- Problem
Across the whole listing, copy out every line that includes the string "tickRate".

- Records shown
theorem witness_DormantEntryAndWake :
    Canonical (dorm .dormant) ∧
    (let s := { on .standby with pw := { power := .on, entering := some h0 } }
     s.md.mode = .standby ∧ s.pw.entering = some h0 ∧ coxRuns s = true ∧ s.pw.wakeHeld = none ∧ s.pw.power ≠ .dormant) ∧
    ((dorm .dormant).pw.power = .dormant ∧ (dorm .dormant).pw.wakeHeld = none ∧ wakeWaits (dorm .dormant) = false) ∧
    (let s := { dorm .dormant with tm := { counter := 7 * 65536 * 1000000000 } }
     fget s F.wakeSec ≠ 0 ∧ s.tm.counter / 65536 / 1000000000 % 2 ^ 32 = fget s F.wakeSec) ∧
    (fget (on .standby) F.wakeSec = 0) ∧
    ((dorm .waking).pw.power = .waking ∧ groupsMoving (dorm .waking) = false ∧ (dorm .waking).md.mode = .dormant ∧
      (dorm .waking).pw.dormantCmd = some h0 ∧ (dorm .waking).pw.tripPending = false ∧ (dorm .waking).pw.abandoned = none ∧
      (dorm .waking).mram.trial = none ∧ (dorm .waking).mram.trialBad = none) :=
  ⟨by unfold Canonical; decide, by decide, by decide, by decide, by decide, by decide⟩

theorem witness_WatchdogAndThermalShutdown :
    Canonical (on .dense) ∧
    ((on .dense).pw.power = .on ∧ (on .dense).ccp.ready = true ∧ (on .dense).md.mode ≠ .boot ∧ (on .dense).mram.trial = none) ∧
    (let s := { on .standby with ccp := { ready := true, restarting := true, watchdog := true } }
     s.ccp.restarting = true ∧ s.md.mode = .standby ∧ s.md.prep = none ∧ s.mram.trialBad = none ∧ s.cal.run = none) ∧
    ((on .dense).th.broken.testBit 0 = false ∧ (on .dense).th.broken.testBit 23 = false ∧ (on .dense).pw.entering = none) ∧
    (let s := { on .shutdown with pw := { power := .shutdown, coolRounds := 100 } }
     s.pw.power = .shutdown ∧ 100 ≤ s.pw.coolRounds ∧ s.th.broken.testBit 23 = false) ∧ (on .dense).pw.coolRounds < 100 :=
  ⟨by unfold Canonical; decide, by decide, by decide, by decide, by decide, by decide⟩

/-! Time -/

/-- A device in LISTEN with a source of time, in a state of time, that follows master 5. -/
def slaved (src st : Nat) : State :=
  { withF (on .listen) [(F.timeCfgSyncSrc, 0, src), (F.timeStatusState, 0, st)] with
      tm := { selected := some 5, masters := [{ source := 5, dataset := 9 }], now := 200000000, lastMeas := some 0, t3 := some 3 } }

def msg (source domain rxStamp : Nat) : PtpMsg :=
  { port := 0, lane := 0, domain := domain, source := source, twoStep := false, rxStamp := rxStamp, stamp := 0, correction := 0,
    logInterval := -4, dataset := 7 }

theorem witness_PtpSlaveFollowsTheSelectedMaster :
    Canonical (slaved srcPtp tsLocked) ∧ syncSrc (slaved srcPtp tsLocked) = srcPtp ∧
    (ptpStray (slaved srcPtp tsLocked) (msg 4 24 0) = false ∧ ptpStray (slaved srcPtp tsLocked) (msg 4 25 0) = true) ∧
    (slaveOn (slaved srcPtp tsLocked) 0 = true ∧ (recentSyncs (slaved srcPtp tsLocked)).length < 128 ∧
      fromMaster (slaved srcPtp tsLocked) (msg 5 24 0) = true) ∧
    ((slaved srcPtp tsLocked).tm.delayDelta = none ∧ (slaved srcPtp tsLocked).tm.t3 = some 3 ∧
      (slaved srcPtp tsLocked).tm.selected = some 5) ∧
    (let s := { slaved srcPtp tsLocked with tm := { (slaved srcPtp tsLocked).tm with delayDelta := some 0, recent := List.replicate 8 0 } }
     servoRuns s = true ∧ s.tm.delayDelta = some 0 ∧ outlier s.tm.recent (0 - (0 + 0) / 2 - asym s) = false ∧
      outlier s.tm.recent (20000000 - (20000000 + 0) / 2 - asym s) = true) :=
  ⟨by unfold Canonical; decide, by decide, by decide, by decide, by decide, by decide⟩

theorem witness_PtpStampsPpsTimeoutAndUptime :
    (ptpRuns (slaved srcPtp tsLocked) = true ∧ coxRuns (slaved srcPtp tsLocked) = true ∧
      (slaved srcPtp tsLocked).tm.selected.isSome = true ∧ syncSrc (slaved srcChainUp tsLocked) = srcChainUp) ∧
    (let s := fset (slaved srcPtp tsLocked) F.timeCfgChainServe 0 1
     fget s F.timeCfgChainServe = 1 ∧ ptpStray s { msg 5 24 0 with port := masterPort s } = false ∧ ptpRuns s = true) ∧
    Canonical (slaved srcPps tsLocked) ∧ timeState (slaved srcPtp tsLocked) = tsLocked ∧
    (0 + fget (slaved srcPtp tsLocked) F.timeCfgSyncTimeout * (tickRate / 10) ≤ (slaved srcPtp tsLocked).tm.now ∧
      (on .listen).tm.now < 0 + fget (on .listen) F.timeCfgSyncTimeout * (tickRate / 10)) ∧
    ((slaved srcPtp tsLocked).pw.power = .on ∧ (slaved srcPtp tsLocked).md.mode ≠ .dormant ∧ syncSrc (slaved srcPtp tsLocked) ≠ srcPps) ∧
    (let s := { timed srcPps tsAcquiring .standby with
         tm := { now := 200000000, ppsLast := some 0, setAtPps := some (1, { hdr := h0, opcode := 0x0081 }) } }
     s.pw.power = .on ∧ s.md.mode = .standby ∧ syncSrc s = srcPps ∧ 0 + tickRate / 10 * 9 ≤ s.tm.now ∧
      fget s F.auxTimeCfgPpsInDelay = 0 ∧ 0 + tickRate / 10 * 11 ≤ s.tm.now ∧ inEpisode s 0x63 0 = false) ∧
    inEpisode { on .listen with ccp := { episodes := [(0x63, 0)] } } 0x63 0 = true ∧
    (ppsPulses (fset (slaved srcPtp tsLocked) F.ppsCfgOutEn 0 1) = true ∧ ppsPulses (on .dormant) = false) ∧
    ¬((on .listen).pw.power = .off ∧ (on .listen).pw.powerOn = true) :=
  ⟨by decide, by decide, by unfold Canonical; decide, by decide, by decide, by decide, by decide, by decide, by decide, by decide⟩

/-- A device in DENSE whose LO groups are in a state. -/
def tuned (st : Nat) : State := withF (on .dense) ((List.range 4).map fun g => (F.rsmStatusState, g, st))

theorem witness_HardwareFaultsMuteTheirUnitsAtOnce :
    Canonical (tuned rsmLocked) ∧ (absentTx (on .dense) 63 = false ∧ absentTx (ae32 .dense) 63 = true) ∧
    (muted (on .dense) (uCrew 31) = false ∧ (on .dense).cal.run = none ∧ unitWorks (on .dense) (uCrew 31) = true) ∧
    handshakePending { on .dense with fab := { seats := tset {} [] 2047 { running := true } } } 31 = true ∧
    (rsmLocked ≤ rsm (tuned rsmLocked) 3 ∧ rsm (tuned rsmSettle) 0 = rsmSettle ∧ (tuned rsmSettle).rf.ops = []) :=
  ⟨by unfold Canonical; decide, by decide, by decide, by decide, by decide⟩

def op40 : LongOp := { hdr := h0, opcode := 0x0040 }

/-- The gap of group 3 that starts now, and the calibration that waits for it. -/
def gapped (period pend : Nat) : State :=
  let gap : IdleGap := { id := 2, start := { frame := 0, subframe := 0, slot := 0, symbol := 0 }, anchor := 0, slots := 11,
                         period := period }
  withF { tuned rsmLocked with rf := { gaps := [(3, [gap])] }, tm := { counter := tGps * 65536 } } [(F.rsmStatusCalPend, 3, pend)]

- Result below
    (0 + fget (slaved srcPtp tsLocked) F.timeCfgSyncTimeout * (tickRate / 10) ≤ (slaved srcPtp tsLocked).tm.now ∧
      (on .listen).tm.now < 0 + fget (on .listen) F.timeCfgSyncTimeout * (tickRate / 10)) ∧
     s.pw.power = .on ∧ s.md.mode = .standby ∧ syncSrc s = srcPps ∧ 0 + tickRate / 10 * 9 ≤ s.tm.now ∧
      fget s F.auxTimeCfgPpsInDelay = 0 ∧ 0 + tickRate / 10 * 11 ≤ s.tm.now ∧ inEpisode s 0x63 0 = false) ∧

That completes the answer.